Exercise aim:
Out of the material that follows, write out exactly the lines from the line with "if broadcastKind f.kind" to the line with "forward p f", both ends included, and no others.

Data to use:
☆ ☆ ☆

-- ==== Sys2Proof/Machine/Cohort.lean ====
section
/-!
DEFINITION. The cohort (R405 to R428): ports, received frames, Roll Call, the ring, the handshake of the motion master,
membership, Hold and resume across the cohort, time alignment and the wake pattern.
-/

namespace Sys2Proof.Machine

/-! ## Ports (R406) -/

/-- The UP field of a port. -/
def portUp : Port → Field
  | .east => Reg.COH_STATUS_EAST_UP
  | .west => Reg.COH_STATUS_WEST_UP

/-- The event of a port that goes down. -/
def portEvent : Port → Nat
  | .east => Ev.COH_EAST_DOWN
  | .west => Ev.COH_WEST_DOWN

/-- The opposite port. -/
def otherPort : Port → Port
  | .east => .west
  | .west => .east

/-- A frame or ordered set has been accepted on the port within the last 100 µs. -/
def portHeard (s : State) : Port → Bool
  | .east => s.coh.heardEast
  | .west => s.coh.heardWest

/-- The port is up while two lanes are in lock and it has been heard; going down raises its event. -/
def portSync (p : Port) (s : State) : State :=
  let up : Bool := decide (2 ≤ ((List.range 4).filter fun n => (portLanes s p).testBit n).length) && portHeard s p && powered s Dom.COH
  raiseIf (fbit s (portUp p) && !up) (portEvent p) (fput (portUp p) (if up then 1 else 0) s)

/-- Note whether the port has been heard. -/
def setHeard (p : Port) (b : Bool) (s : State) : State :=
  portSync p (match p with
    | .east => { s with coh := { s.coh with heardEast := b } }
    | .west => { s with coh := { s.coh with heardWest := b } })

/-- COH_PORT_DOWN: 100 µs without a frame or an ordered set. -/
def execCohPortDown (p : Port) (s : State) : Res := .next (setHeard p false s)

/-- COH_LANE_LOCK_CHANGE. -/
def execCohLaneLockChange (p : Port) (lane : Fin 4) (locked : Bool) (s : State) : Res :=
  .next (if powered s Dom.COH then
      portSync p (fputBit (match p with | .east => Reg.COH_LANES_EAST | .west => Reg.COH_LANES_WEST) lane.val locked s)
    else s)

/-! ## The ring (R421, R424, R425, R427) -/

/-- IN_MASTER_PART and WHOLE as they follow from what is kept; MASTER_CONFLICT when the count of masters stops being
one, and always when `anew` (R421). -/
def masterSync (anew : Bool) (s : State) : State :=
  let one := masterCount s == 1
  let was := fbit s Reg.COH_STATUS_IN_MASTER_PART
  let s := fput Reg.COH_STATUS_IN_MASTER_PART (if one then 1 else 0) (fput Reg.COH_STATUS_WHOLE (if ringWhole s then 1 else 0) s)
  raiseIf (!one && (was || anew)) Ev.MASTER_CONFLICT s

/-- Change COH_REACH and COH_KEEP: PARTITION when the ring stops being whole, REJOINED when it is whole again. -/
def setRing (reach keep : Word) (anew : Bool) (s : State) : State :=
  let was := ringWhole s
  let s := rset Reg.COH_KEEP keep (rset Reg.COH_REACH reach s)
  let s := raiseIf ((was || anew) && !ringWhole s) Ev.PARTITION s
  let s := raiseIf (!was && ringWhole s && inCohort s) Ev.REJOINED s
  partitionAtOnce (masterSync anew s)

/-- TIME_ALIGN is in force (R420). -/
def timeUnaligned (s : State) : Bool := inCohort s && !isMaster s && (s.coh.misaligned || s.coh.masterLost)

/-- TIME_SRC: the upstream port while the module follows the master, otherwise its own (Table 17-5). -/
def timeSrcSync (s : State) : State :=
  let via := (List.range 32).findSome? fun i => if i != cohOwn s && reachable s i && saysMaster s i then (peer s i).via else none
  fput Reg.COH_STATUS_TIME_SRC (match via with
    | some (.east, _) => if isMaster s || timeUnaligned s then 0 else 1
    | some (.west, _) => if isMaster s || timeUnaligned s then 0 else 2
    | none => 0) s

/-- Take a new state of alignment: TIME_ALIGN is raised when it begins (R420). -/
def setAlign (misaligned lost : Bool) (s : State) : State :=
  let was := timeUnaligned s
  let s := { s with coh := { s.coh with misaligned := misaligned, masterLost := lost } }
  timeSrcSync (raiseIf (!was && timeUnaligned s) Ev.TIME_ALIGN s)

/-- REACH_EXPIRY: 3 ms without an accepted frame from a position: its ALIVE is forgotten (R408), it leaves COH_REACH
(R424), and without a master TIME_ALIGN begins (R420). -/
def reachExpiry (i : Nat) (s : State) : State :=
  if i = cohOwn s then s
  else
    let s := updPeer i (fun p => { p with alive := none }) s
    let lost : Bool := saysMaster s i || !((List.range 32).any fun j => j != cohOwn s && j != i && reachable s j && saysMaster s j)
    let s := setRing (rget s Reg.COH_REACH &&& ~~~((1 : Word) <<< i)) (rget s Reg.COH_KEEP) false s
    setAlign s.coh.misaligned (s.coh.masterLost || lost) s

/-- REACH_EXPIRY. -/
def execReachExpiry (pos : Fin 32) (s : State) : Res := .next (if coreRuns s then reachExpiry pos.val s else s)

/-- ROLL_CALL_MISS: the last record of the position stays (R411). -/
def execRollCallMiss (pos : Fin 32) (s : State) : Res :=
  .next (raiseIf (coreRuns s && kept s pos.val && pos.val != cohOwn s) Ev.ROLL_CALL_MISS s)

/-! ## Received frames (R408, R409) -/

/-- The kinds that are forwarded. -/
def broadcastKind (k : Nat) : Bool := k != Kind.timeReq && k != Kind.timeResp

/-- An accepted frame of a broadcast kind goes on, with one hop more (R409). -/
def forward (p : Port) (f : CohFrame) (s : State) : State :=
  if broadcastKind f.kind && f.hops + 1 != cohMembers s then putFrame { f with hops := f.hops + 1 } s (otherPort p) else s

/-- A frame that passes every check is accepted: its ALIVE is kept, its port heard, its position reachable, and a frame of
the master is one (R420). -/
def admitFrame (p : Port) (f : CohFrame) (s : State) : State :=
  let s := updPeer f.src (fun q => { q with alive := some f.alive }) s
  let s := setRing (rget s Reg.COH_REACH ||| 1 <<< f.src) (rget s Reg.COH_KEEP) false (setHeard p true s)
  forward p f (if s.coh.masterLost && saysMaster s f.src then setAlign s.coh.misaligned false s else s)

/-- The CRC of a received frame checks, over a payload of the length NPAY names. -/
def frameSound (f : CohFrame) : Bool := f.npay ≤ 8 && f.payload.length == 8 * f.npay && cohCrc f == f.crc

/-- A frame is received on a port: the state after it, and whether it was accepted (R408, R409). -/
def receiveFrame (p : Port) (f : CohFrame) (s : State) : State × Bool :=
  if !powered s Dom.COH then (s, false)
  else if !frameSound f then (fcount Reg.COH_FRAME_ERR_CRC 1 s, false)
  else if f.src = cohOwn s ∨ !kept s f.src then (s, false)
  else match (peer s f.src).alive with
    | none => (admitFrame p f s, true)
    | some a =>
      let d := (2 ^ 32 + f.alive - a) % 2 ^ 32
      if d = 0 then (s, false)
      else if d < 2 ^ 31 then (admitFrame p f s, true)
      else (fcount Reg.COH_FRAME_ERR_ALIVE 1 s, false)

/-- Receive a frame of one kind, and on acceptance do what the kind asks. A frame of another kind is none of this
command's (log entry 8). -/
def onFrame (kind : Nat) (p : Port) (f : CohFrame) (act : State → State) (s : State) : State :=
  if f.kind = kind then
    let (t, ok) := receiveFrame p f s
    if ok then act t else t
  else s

☆ ☆ ☆

Written solution:
  if broadcastKind f.kind && f.hops + 1 != cohMembers s then putFrame { f with hops := f.hops + 1 } s (otherPort p) else s

/-- A frame that passes every check is accepted: its ALIVE is kept, its port heard, its position reachable, and a frame of
the master is one (R420). -/
def admitFrame (p : Port) (f : CohFrame) (s : State) : State :=
  let s := updPeer f.src (fun q => { q with alive := some f.alive }) s
  let s := setRing (rget s Reg.COH_REACH ||| 1 <<< f.src) (rget s Reg.COH_KEEP) false (setHeard p true s)
  forward p f (if s.coh.masterLost && saysMaster s f.src then setAlign s.coh.misaligned false s else s)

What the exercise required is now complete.